Dataset entries:

/-- R28, R62: a transfer case issued alone, with its BLK_N and its buffer, whose argument cannot be formed. -/
theorem transferAlone_refused {mismatch : Nat → Prop} [DecidablePred mismatch] {top : Nat → Nat}
    {enter : Arg → State → State} {start : Nat} (hm : ¬ mismatch s.blkN) (hb : top s.blkN ≤ s.bufLen) :
    (s.cdv = none → transferAlone mismatch top enter start s = .refused .registerUnset) ∧
    ∀ m, s.cdv = some m → 2 ^ 32 ≤ start * m.toNat →
      transferAlone mismatch top enter start s = .refused .argumentTooWide := by
  rw [transferAlone_accepted idle ready hm hb]
  exact ⟨fun h => withArgument_unset h, fun m h hw => withArgument_wide h hw⟩

/-- R28: a facade query with SECTORS unset. -/
theorem sectorsQuery_refused (h : s.sectors = none) : beginQuery s returnSectors = .refused .registerUnset := by
  simp [beginQuery_accepted idle ready, returnSectors, h]

end

/-- R28, D43: an operation is refused for an unset register only where READY = 1 and one is unset. -/
theorem exec_ne_registerUnset {i : Instr} {s : State} (h : ¬ s.readyUnset) : exec i s ≠ .refused .registerUnset := by
  intro unset
  cases exec_answered i s with
  | refused r ready eq => cases unset.symm.trans eq; exact h (ready rfl)
  | quiet _ _ eq => cases unset.symm.trans eq
  | starts u _ eq => exact tick_never_refuses u _ (eq.symm.trans unset)
  | payload _ _ u _ eq => exact tick_never_refuses u _ (eq.symm.trans unset)
  | inFlight bs _ _ eq => exact tick_never_refuses _ _ (eq.symm.trans unset)

/-- R28: in a state of the invariant READY = 1 means that the session registers are set. -/
theorem State.Inv.not_readyUnset {s : State} (hi : s.Inv) : ¬ s.readyUnset := by
  rintro ⟨ready, unset⟩
  have set := hi.ready ready
  unfold State.sessionSet at set
  rcases unset with h | h <;> simp [h] at set

/-- The boot sequence issues its operations at READY = 0, where none reads a session register. -/
theorem bootIssue_ne_registerUnset {b : Boot} {i : Instr} {s : State} (h : s.ready = false) :
    bootIssue b i s ≠ .refused .registerUnset :=
  exec_ne_registerUnset fun unset => absurd (h.symm.trans unset.1) nofun

/-- A judgement with two ways on, or else construction fails. -/
theorem bootJudge_ne_registerUnset {c d : Prop} [Decidable c] [Decidable d] {b b' : Boot} {i i' : Instr} {e : BlockError}
    {u u' v : State} (h : u.ready = false) (h' : u'.ready = false) :
    (if c then bootIssue b i u else if d then bootIssue b' i' u' else bootFail e v) ≠ .refused .registerUnset := by
  split_ifs
  · exact bootIssue_ne_registerUnset h
  · exact bootIssue_ne_registerUnset h'
  · nofun

/-- R262 to R270: no boot step taken at READY = 0 is refused for an unset register. -/
theorem bootStep_ne_registerUnset {b : Boot} {s : State} (h : s.ready = false) : bootStep b s ≠ .refused .registerUnset := by
  cases b with
  | start debug => exact bootIssue_ne_registerUnset rfl
  | gen1Announced | gen2OcrRead | gen2Announced => exact bootIssue_ne_registerUnset h
  | clocked =>
    show bootGoIdle 1 s ≠ _
    exact bootIssue_ne_registerUnset h
  | gen2Reread =>
    show bootReadCsd { s with cdv := some .sectorAddressed } ≠ _
    exact bootIssue_ne_registerUnset h
  | idleTried | probed | gen1Polled | gen2Polled => exact bootJudge_ne_registerUnset h h
  | csdRead =>
    show bootJudgeCsd s ≠ _
    unfold bootJudgeCsd
    split
    · nofun
    · dsimp only
      split
      · nofun
      · exact bootIssue_ne_registerUnset h
  | blockLenSent =>
    show bootJudgeBlockLen s ≠ _
    unfold bootJudgeBlockLen
    split <;> nofun

/-- R28, D43: in the invariant no step is refused for an unset register: READY = 0 within a boot sequence, and the registers
are set otherwise. -/
theorem step_ne_registerUnset {s : State} (hi : s.Inv) : step s ≠ .refused .registerUnset := by
  unfold step
  split
  · split
    · nofun
    · rename_i host
      exact exec_ne_registerUnset (hi.taken (hi.rest_fresh host)).not_readyUnset
    · rename_i host
      split
      · exact exec_ne_registerUnset (hi.taken (hi.rest_fresh host)).not_readyUnset
      · nofun
    · nofun
    · rename_i b rest host
      by_cases ready : s.ready = true
      · obtain ⟨debug, rfl⟩ := hi.boot_is_start ready host
        exact bootIssue_ne_registerUnset rfl
      · exact bootStep_ne_registerUnset (Bool.eq_false_of_not_eq_true ready)
  · exact tick_never_refuses s _

/-- Settles O17: the tests of the operands, the test of READY, the argument of a transfer, and the invariant, which shuts out
the unset registers. -/
theorem operandsOutsideTheirDomainAreRefused : Obligations.OperandsOutsideTheirDomainAreRefused := by
  refine ⟨fun s index argument crc bad => ?_, fun s index argument e r k bad => ?_, fun s off n h512 h16 => ?_,
    fun s skipped payload sum0 sum1 bad => ?_, fun s token payload bad => if_neg bad, fun s code => rfl,
    fun s start len idle hr => ?_, fun s start len m idle hr cdv hpos hmod wide => ?_, fun s idle hr unset => ?_,
    fun s start len idle hr unset hpos hmod => ?_, fun s start i idle hr alone => ?_,
    fun s hi => ⟨step_ne_registerUnset hi, fun i => exec_ne_registerUnset hi.not_readyUnset⟩⟩
  · rw [← frameOperandsOk_iff] at bad
    exact ⟨if_neg bad, if_neg bad⟩
  · have bad : ¬ cmdOperandsOk index argument = true := by simpa [cmdOperandsOk, frameOperandsOk_iff] using bad
    exact ⟨if_neg bad, if_neg bad⟩
  · exact if_neg (by simp [payloadLenOk_iff, h512, h16])
  · refine if_neg ?_
    rw [Bool.and_eq_true, payloadLenOk_iff, Bool.not_eq_true', ← Bool.not_eq_true, List.contains_iff_mem]
    tauto
  · simp only [exec_readBlocks, exec_writeBlocks, exec_readSingle, exec_readMulti, exec_writeSingle, exec_writeMulti,
      bulkOperation_notReady idle hr, transferAlone_notReady idle hr, true_and, and_true]
    exact ⟨beginQuery_notReady idle hr, beginQuery_notReady idle hr⟩
  · have len := bufferLenOk_iff.2 ⟨hpos, hmod⟩
    exact ⟨(bulkOperation_refused idle hr len).2 m cdv wide, (bulkOperation_refused idle hr len).2 m cdv wide⟩
  · exact ⟨sectorsQuery_refused idle hr unset, sectorsQuery_refused idle hr unset⟩
  · have len := bufferLenOk_iff.2 ⟨hpos, hmod⟩
    exact ⟨(bulkOperation_refused idle hr len).1 unset, (bulkOperation_refused idle hr len).1 unset⟩
  · rcases alone with ⟨one, buf, rfl | rfl⟩ | ⟨many, buf, rfl | rfl⟩
    · rw [exec_readSingle]
      exact transferAlone_refused idle hr (not_not.2 one) buf
    · rw [exec_writeSingle]
      exact transferAlone_refused idle hr (not_not.2 one) buf
    · rw [exec_readMulti]
      exact transferAlone_refused idle hr (Nat.not_lt.2 many) buf
    · rw [exec_writeMulti]
      exact transferAlone_refused idle hr (Nat.not_lt.2 many) buf

end Sys2Proof.Machine

/-! ### The buffer's length (R57, R170) -/

namespace Sys2Proof.Machine

/-- R170, R241: an error raised before the first primitive leaves the sequencer idle. -/
theorem raise_started {s : State} (idle : s.accepting) (e : BlockError) :
    raise e (started s) = { s with stack := [], err := some e, result := .error e } := by
  obtain ⟨hphase, -, hop⟩ := idle
  cases s
  simp_all [raise, endOperation]

/-- R50, R175, R195: the same for a bulk operation, whose buffer is no longer pointed to. -/
theorem raise_bulk {s : State} (idle : s.accepting) (e : BlockError) {o : Op} (ho : o ≠ .none) :
    raise e { started s with op := o } =
      { s with stack := [], err := some e, result := .error e, bufLen := 0 } := by
  obtain ⟨hphase, -, hop⟩ := idle
  cases s
  simp_all [raise, endOperation]

section
variable {s : State} (idle : s.accepting) {len : Nat}
include idle

theorem exec_checkBuffer_bad (hl : ¬ bufferLenOk len = true) :
    exec (.checkBuffer len) s = .next (raise (.invalidArgument len) (started s)) := by
  simp [exec, execCheckBuffer, begin_accepting idle, hl]

theorem exec_checkBuffer_ok (hl : bufferLenOk len = true) :
    exec (.checkBuffer len) s =
      .next { s with err := none, result := .count (len / 512), blkN := len / 512, bufLen := len } := by
  simp [exec, execCheckBuffer, begin_accepting idle, hl, Config.blockSize]

/-- R57: no argument is formed and no primitive made for a length that is not legal. -/
theorem bulkOperation_badLength {o : Op} {single multi : Arg → State → State} {start : Nat} (hr : s.ready = true)
    (hl : ¬ bufferLenOk len = true) :
    bulkOperation o single multi start len s = .next (raise (.invalidArgument len) { started s with op := o }) := by
  simp [bulkOperation, begin_accepting idle, hr, hl]

/-- R175, R195: with BLK_N set, the operation goes on to the first primitive of its case. -/
theorem bulkOperation_goes_on {o : Op} {single multi : Arg → State → State} {start : Nat} {m : Cdv} (hr : s.ready = true)
    (hl : bufferLenOk len = true) (cdv : s.cdv = some m) (fits : start * m.toNat < 2 ^ 32)
    (h1 : ∀ a u, ∃ t, tick (single a u) = .next t ∧ t.blkN = u.blkN)
    (h2 : ∀ a u, ∃ t, tick (multi a u) = .next t ∧ t.blkN = u.blkN) :
    ∃ u, bulkOperation o single multi start len s = .next u ∧ u.blkN = len / 512 := by
  rw [bulkOperation_accepted idle hr hl, withArgument_fits (s := started s) cdv fits]
  split
  · exact h1 _ _
  · exact h2 _ _

end

/-- Settles O35: the test of the length comes before the argument and before any bus primitive. -/
theorem bufferLengthMustBeAPositiveMultiple : Obligations.BufferLengthMustBeAPositiveMultiple := by
  refine ⟨fun s len idle bad => ?_,
    fun s len idle hpos hmod => exec_checkBuffer_ok idle (bufferLenOk_iff.2 ⟨hpos, hmod⟩),
    fun s start len m idle hr cdv fits hpos hmod => ?_⟩
  · have bad : ¬ bufferLenOk len = true := by rw [bufferLenOk_iff]; omega
    refine ⟨?_, fun hr start => ⟨?_, ?_⟩⟩
    · rw [exec_checkBuffer_bad idle bad, raise_started idle]
    · rw [exec_readBlocks, bulkOperation_badLength idle hr bad, raise_bulk idle _ (by decide)]
    · rw [exec_writeBlocks, bulkOperation_badLength idle hr bad, raise_bulk idle _ (by decide)]
  · have len := bufferLenOk_iff.2 ⟨hpos, hmod⟩
    rw [exec_readBlocks, exec_writeBlocks]
    exact ⟨bulkOperation_goes_on idle hr len cdv fits (fun _ _ => ⟨_, tick_assert rfl, rfl⟩)
        fun _ _ => ⟨_, tick_assert rfl, rfl⟩,
      bulkOperation_goes_on idle hr len cdv fits (fun _ _ => ⟨_, tick_assert rfl, rfl⟩)
        fun _ _ => ⟨_, tick_assert rfl, rfl⟩⟩

end Sys2Proof.Machine

/-! ### The bytes of a frame (R53) -/

namespace Sys2Proof.Machine

/-- R80: FRAME[1..4] lie within bits 39:8, which hold the argument. -/
theorem frameByte_argument (f : Frame) {k : Nat} (h1 : 1 ≤ k) (h4 : k ≤ 4) :
    frameByte f k = (frameArgument f).extractLsb' (32 - 8 * k) 8 := by
  ext j hj
  have bit : 40 - 8 * k + j = 8 + (32 - 8 * k + j) := by omega
  have inside : 32 - 8 * k + j < 32 := by omega
  simp [frameByte, frameArgument, bit, inside]

/-- R53: the tick at byte k exchanges FRAME[k]. -/
theorem tick_frame_hist {s t : State} {k : Nat} (hp : s.phase = .frame k) (h : tick s = .next t) :
    t.bus.hist = .xchg (frameByte s.frame k) s.bus.answer :: s.bus.hist := by
  rw [tick_frame hp] at h
  cases h
  exact (afterFrameByte_busKept _ k).hist.trans (Bus.xchg_hist _ _)

theorem tick_frame_phase {s t : State} {k : Nat} (hp : s.phase = .frame k) (hk : k < 5) (h : tick s = .next t) :
    t.phase = .frame (k + 1) := by
  rw [tick_frame hp, afterFrameByte_more (show k + 1 < 6 by omega)] at h
  cases h
  rfl

/-- Settles O1: the argument's bytes by its place in the frame, the order of the bytes by the tick at each. -/
theorem argumentIsBigEndianAndBytesGoInOrder : Obligations.ArgumentIsBigEndianAndBytesGoInOrder := by
  refine ⟨fun i a c => ?_, fun s t k hp _ h => ⟨tick_frame_hist hp h, fun hk => tick_frame_phase hp hk h⟩⟩
  have byte : ∀ k, 1 ≤ k → k ≤ 4 → frameByte (build i a c) k = a.extractLsb' (32 - 8 * k) 8 := fun k h1 h4 => by
    rw [frameByte_argument _ h1 h4, frameArgument_build]
  exact ⟨byte 1 (by decide) (by decide), byte 2 (by decide) (by decide), byte 3 (by decide) (by decide),
    byte 4 (by decide) (by decide)⟩

end Sys2Proof.Machine

/-! ### Bytes and instructions (R53, R80 to R94) -/

namespace Sys2Proof.Laws.RoundTrip

/-- R80 to R94: the rows put together. -/
theorem statement (i : Instr) : Statement i := by
  cases i with
  | cmd0 a c => exact cmd0 a c
  | cmd8 a c => exact cmd8 a c
  | cmd9 a c => exact cmd9 a c
  | cmd12 a c => exact cmd12 a c
  | cmd16 a c => exact cmd16 a c
  | cmd17 a c => exact cmd17 a c
  | cmd18 a c => exact cmd18 a c
  | cmd24 a c => exact cmd24 a c
  | cmd25 a c => exact cmd25 a c
  | acmd41 a c => exact acmd41 a c
  | cmd55 a c => exact cmd55 a c
  | cmd58 a c => exact cmd58 a c
  | cfAny i a c => exact cfAny i a c
  | tokenDataStart => exact tokenDataStart
  | tokenMultiWrite => exact tokenMultiWrite
  | tokenStopTran => exact tokenStopTran
  | r1 f => exact r1 f
  | r1Tail f x => exact r1Tail f x
  | notStatus x => exact notStatus x
  | drespAccepted x => exact drespAccepted x
  | busy => exact busy
  | fill => exact fill
  | dblkR skipped payload c0 c1 => exact dblkR skipped payload c0 c1
  | dblkW t payload => exact dblkW t payload
  | _ => exact of_call fun _ => rfl

/-- Settles O3: decoding what was encoded, row by row; a call has no bytes. -/
theorem decodeReadsWhatEncodeWrites : Obligations.DecodeReadsWhatEncodeWrites :=
  fun p hp i => statement i p hp

end Sys2Proof.Laws.RoundTrip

What you will do: In the records above, some lines may contain the word "taken"; copy every one of them.

Completed exercise:
/-- R262 to R270: no boot step taken at READY = 0 is refused for an unset register. -/
      exact exec_ne_registerUnset (hi.taken (hi.rest_fresh host)).not_readyUnset
      · exact exec_ne_registerUnset (hi.taken (hi.rest_fresh host)).not_readyUnset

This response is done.